We used another solicitor to apply for Grant of Probate or Letter of Administration. Do we need to use them for the sale also?
You do not have to. As they have a captive audience, they may try and charge you a higher price for dealing with the sale. According to Property Industry Eye, a well-respected industry online magazine, “UK Conveyancing sector is not fit for purpose”.
You may find that by instructing another solicitor on the sale you will get better value and hopefully a better level of service. If you sell to us, we can recommend a solicitor that can act quickly to sell your probate property.
What if I am selling a probate property with a short lease. Can I extend it as an Executor?
It is possible for the executors to serve a Notice of Claim to extend a lease in accordance with the statutory procedure contained in the Leasehold Reform, Housing and Urban Development Act 1993.

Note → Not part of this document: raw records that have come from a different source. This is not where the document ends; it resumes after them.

-- ==== Sys2Proof/Proofs/Allowance.lean ====
section
/-! PROOFS. Sys2Proof/Proofs/Allowance.lean: every command keeps the ring and the stream channels within their bounds, and no command
of a holdup episode raises its allowance (R17, R19, R37, R39, R110). -/

namespace Sys2Proof.Machine

variable {s₀ s : State}

/-! ## Requests at their port (R168) -/

protected theorem Evolves.refuse {p : PortId} {st : Status} (h : Evolves s₀ s) : Evolves s₀ (refuse p st s) := h

protected theorem Evolves.setWait {p : PortId} {w : Wait} (h : Evolves s₀ s) : Evolves s₀ (setWait p w s) := h

protected theorem Evolves.withLength {n : Nat} {p : PortId} {d : List Byte} {f : State → State}
    (hf : Evolves s₀ (f s)) (h : Evolves s₀ s) : Evolves s₀ (withLength n p d f s) :=
  .ite hf h

protected theorem Evolves.accept {p : PortId} {k t : Byte} (h : Evolves s₀ s) : Evolves s₀ (accept p k t s) := h

protected theorem Evolves.deny {p : PortId} {k : Byte} {l : Level} (h : Evolves s₀ s) : Evolves s₀ (deny p k l s) := by
  unfold Machine.deny
  extract_lets counted
  have hcounted : Evolves s₀ counted := h
  clear_value counted
  have told : Evolves s₀ (Machine.post (.port p) evAccessDenied [k.toNat, l.code] counted) := .post hcounted
  exact told

protected theorem Evolves.takeRequest {p : PortId} {k t : Byte} {body : State → State}
    (hbody : ∀ s, Evolves s₀ s → Evolves s₀ (body s)) (h : Evolves s₀ s) : Evolves s₀ (takeRequest p k t body s) := by
  unfold Machine.takeRequest
  split
  · exact h
  · extract_lets level taken
    have htaken : Evolves s₀ taken := .accept h
    clear_value taken
    exact .ite (.refuse htaken) (.ite (.deny htaken) (.ite (.refuse htaken) (hbody taken htaken)))

/-- A command's effect on the ring, the channels and the monitor is that of its meaning. -/
theorem Evolves.of_whenPowered {f : State → State} (hf : Evolves s (f s)) : Evolves s (whenPowered f s) := by
  unfold whenPowered
  split
  · exact hf
  · exact .refl s

theorem Evolves.of_whenPoweredBut {take : State → State → State} {f : State → State} (hf : Evolves s (f s))
    (htake : ∀ t u, (take t u).ring = u.ring ∧ (take t u).streams = u.streams ∧ (take t u).monitor = u.monitor) :
    Evolves s (whenPoweredBut take f s) := by
  unfold whenPoweredBut
  split
  · obtain ⟨hring, hstreams, hmonitor⟩ := htake (f s) (keeping f s)
    exact Evolves.same (s := keeping f s) hf hring hstreams hmonitor
  · exact .refl s

/-! ## Terms and lines (chapter 1) -/

protected theorem Evolves.fireTerm {n : Fin 8} (h : Evolves s₀ s) : Evolves s₀ (fireTerm n s) := by
  unfold Machine.fireTerm
  extract_lets fired
  have hfired : Evolves s₀ fired := h
  clear_value fired
  exact .trigger (.post hfired)

protected theorem Evolves.onTerm {n : Fin 8} {f : Term → Term} (h : Evolves s₀ s) : Evolves s₀ (onTerm n f s) := h

protected theorem Evolves.evaluate {n : Fin 8} (h : Evolves s₀ s) : Evolves s₀ (evaluate n s) :=
  .ite h (.ite (.ite (.fireTerm h) h) (.onTerm h))

protected theorem Evolves.evaluateLines {lines : BitVec 16} (h : Evolves s₀ s) : Evolves s₀ (evaluateLines lines s) :=
  .forEach (fun _ _ h => .ite h (.evaluate h)) h

protected theorem Evolves.rearm {n : Fin 8} (h : Evolves s₀ s) : Evolves s₀ (rearm n s) := .evaluate (.onTerm h)

protected theorem Evolves.filteredChange {line : Fin 16} {b : Bool} (h : Evolves s₀ s) : Evolves s₀ (filteredChange line b s) :=
  .evaluateLines (.onTrig h)

protected theorem Evolves.takeCandidate {line : Fin 16} (h : Evolves s₀ s) : Evolves s₀ (takeCandidate line s) := by
  unfold Machine.takeCandidate
  split
  · exact .filteredChange h
  · exact h

protected theorem Evolves.rawChanged {line : Fin 16} {b : Bool} (h : Evolves s₀ s) : Evolves s₀ (rawChanged line b s) :=
  .settle (.onTrig (.takeCandidate h))

protected theorem Evolves.filterPassed {line : Fin 16} (h : Evolves s₀ s) : Evolves s₀ (filterPassed line s) := by
  unfold Machine.filterPassed
  split
  · exact .settle (.filteredChange h)
  · exact h

protected theorem Evolves.rearmExpired {n : Fin 8} (h : Evolves s₀ s) : Evolves s₀ (rearmExpired n s) :=
  .ite (.ite (.rearm (.onTerm h)) (.onTerm h)) h

protected theorem Evolves.holdoffExpired (h : Evolves s₀ s) : Evolves s₀ (holdoffExpired s) := by
  unfold Machine.holdoffExpired
  split
  · exact .ite h h
  · exact h

protected theorem Evolves.clearMask {m : BitVec 16} (h : Evolves s₀ s) : Evolves s₀ (clearMask m s) := .evaluateLines (.onTrig h)

protected theorem Evolves.clearLatches {p : PortId} {d : List Byte} (h : Evolves s₀ s) : Evolves s₀ (clearLatches p d s) :=
  .withLength (.settle (.answer (.clearMask h))) h

protected theorem Evolves.armTerm {n : Fin 8} (h : Evolves s₀ s) : Evolves s₀ (armTerm n s) := by
  unfold Machine.armTerm
  split
  · exact h
  all_goals exact .rearm (.onTerm h)

protected theorem Evolves.arm {p : PortId} {d : List Byte} (h : Evolves s₀ s) : Evolves s₀ (arm p d s) :=
  .withLength (.answer (.forEach (fun _ _ h => .armTerm h) h)) h

protected theorem Evolves.disarm {p : PortId} {d : List Byte} (h : Evolves s₀ s) : Evolves s₀ (disarm p d s) :=
  .withLength (.answer (.forEach (fun _ _ h => .onTerm h) h)) h

protected theorem Evolves.driveIndicators {p : PortId} {d : List Byte} (h : Evolves s₀ s) : Evolves s₀ (driveIndicators p d s) :=
  .withLength (.ite (.refuse h) (.answer (.onTrig h))) h

/-! ## Pieces, records and the engine's timers (chapter 6) -/

protected theorem Evolves.pieceTaken (h : Evolves s₀ s) : Evolves s₀ (pieceTaken s) := by
  unfold Machine.pieceTaken
  split
  · exact h
  · split
    · exact .ite (.settle h) (.settle (.advanceRegion (.onFetch (.onSection h))))
    · exact h

/-- Taking the head record leaves a shorter FIFO. -/
theorem StreamChan.bounded_tail (c : StreamChan) (r : StreamRec) (rest : List StreamRec) (n : Nat) (hfifo : c.fifo = r :: rest)
    (h : c.bounded) : StreamChan.bounded { c with fifo := rest, taken := n } := by
  refine ⟨?_, h.2⟩
  have hheld := h.1
  rw [hfifo, List.map_cons, List.sum_cons] at hheld
  exact (Nat.le_add_left _ _).trans hheld

protected theorem Evolves.recordTaken (h : Evolves s₀ s) : Evolves s₀ (recordTaken s) := by
  unfold Machine.recordTaken
  split
  · exact h
  next c x e ch _ =>
    split
    · exact h
    next r rest hfifo =>
      have popped : Evolves s₀ (s.onStream ch fun c => { c with fifo := rest, taken := satInc c.taken }) :=
        .onStream (fun _ hc => StreamChan.bounded_tail _ r rest _ hfifo hc) h
      exact .ite (.settle (.onSection h)) (.ite (.settle h) (.settle (.onSection popped)))

protected theorem Evolves.endComplete (h : Evolves s₀ s) : Evolves s₀ (endComplete s) := .settle (.onSection h)

protected theorem Evolves.quietExpired (h : Evolves s₀ s) : Evolves s₀ (quietExpired s) := by
  unfold Machine.quietExpired
  split
  · exact .ite (.endComplete h) h
  · exact h

protected theorem Evolves.windowExpired (h : Evolves s₀ s) : Evolves s₀ (windowExpired s) := by
  unfold Machine.windowExpired
  split
  · exact .ite (.endComplete h) h
  · exact h

protected theorem Evolves.retainExpired (h : Evolves s₀ s) : Evolves s₀ (retainExpired s) :=
  .ite (.ite (.onEngine h) (.onCapture (.post (.onEngine h)))) h

/-! ## The engine's requests (R100, R101) -/

protected theorem Evolves.panicNote {p : PortId} {d : List Byte} (h : Evolves s₀ s) : Evolves s₀ (panicNote p d s) :=
  .answer (.post (.onEngine h))

protected theorem Evolves.refuseHoldoff {p : PortId} {t : PartTime} (h : Evolves s₀ s) : Evolves s₀ (refuseHoldoff p t s) :=
  .refuse (.post (.onTrig h))

protected theorem Evolves.sendCapture {p : PortId} {n : Nat} (h : Evolves s₀ s) : Evolves s₀ (sendCapture p n s) :=
  .settle (.trigger (.setWait h))

protected theorem Evolves.captureNow {p : PortId} {d : List Byte} (h : Evolves s₀ s) : Evolves s₀ (captureNow p d s) := by
  refine .withLength ?_ h
  split
  · split
    · exact .refuseHoldoff h
    · exact .sendCapture h
  all_goals exact .sendCapture h

protected theorem Evolves.closeOpening {k : CloseCause} (h : Evolves s₀ s) : Evolves s₀ (closeOpening k s) := h

protected theorem Evolves.abortNow (h : Evolves s₀ s) : Evolves s₀ (abortNow s) := by
  unfold Machine.abortNow
  split
  · exact .closeEarly h
  · exact .closeOpening h
  all_goals exact h

protected theorem Evolves.abortCapture {p : PortId} {d : List Byte} (h : Evolves s₀ s) : Evolves s₀ (abortCapture p d s) := by
  refine .withLength ?_ h
  split
  · exact .refuse h
  · exact .ite (.refuse h) (.ite (.refuse h) (.settle (.abortNow (.setWait h))))

/-! ## Retrieval (chapter 10) -/

protected theorem Evolves.takeRead {r : PageRead} (h : Evolves s₀ s) : Evolves s₀ (takeRead r s) := by
  unfold Machine.takeRead
  split
  · exact .takePage h
  · exact h

protected theorem Evolves.setAhead {p : PortId} {a : Option ReadAhead} (h : Evolves s₀ s) : Evolves s₀ (setAhead p a s) := h

protected theorem Evolves.readAhead {p : PortId} {e : DirEntry} {x : SecEntry} {k : Nat} (h : Evolves s₀ s) :
    Evolves s₀ (readAhead p e x k s) := by
  unfold Machine.readAhead
  split
  · exact .setAhead h
  · exact .setAhead (.onInteg h)

protected theorem Evolves.withCapture {p : PortId} {d : List Byte} {f : DirEntry → State → State}
    (hf : ∀ e, Evolves s₀ (f e s)) (h : Evolves s₀ s) : Evolves s₀ (withCapture p d f s) := by
  unfold Machine.withCapture
  split
  · exact hf _
  · exact .refuse h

However, please note executors only have a period of 2 years from the date of the Grant of Probate to do this.
This is on the belief the property is residential and the deceased had himself owned the property for 2 years and all other statutory qualifications had been met.
We will buy your property probate with short lease without any issues.
The Executors have two courses of action. They could extend the lease themselves or maybe more likely sell the property with the benefit of a Notice of Claim that could then be assigned (transferred) into the buyer on sale. This would stop the buyer needing to wait 2 years before extending the lease themselves.
Can an Executor of a Will sell property without all beneficiaries approving?
The Executor has the power to sell a probate house without approval of all beneficiaries as Executor is appointed as a legal guardian of the deceased’ estate and to deal with all matters relating to a deceased’ financial affairs. It may well be possible to challenge the Executor’s decision, but you will need legal advice on this matter.
What areas of the country do you cover?
We provide a specialised probate property buying service in all of England.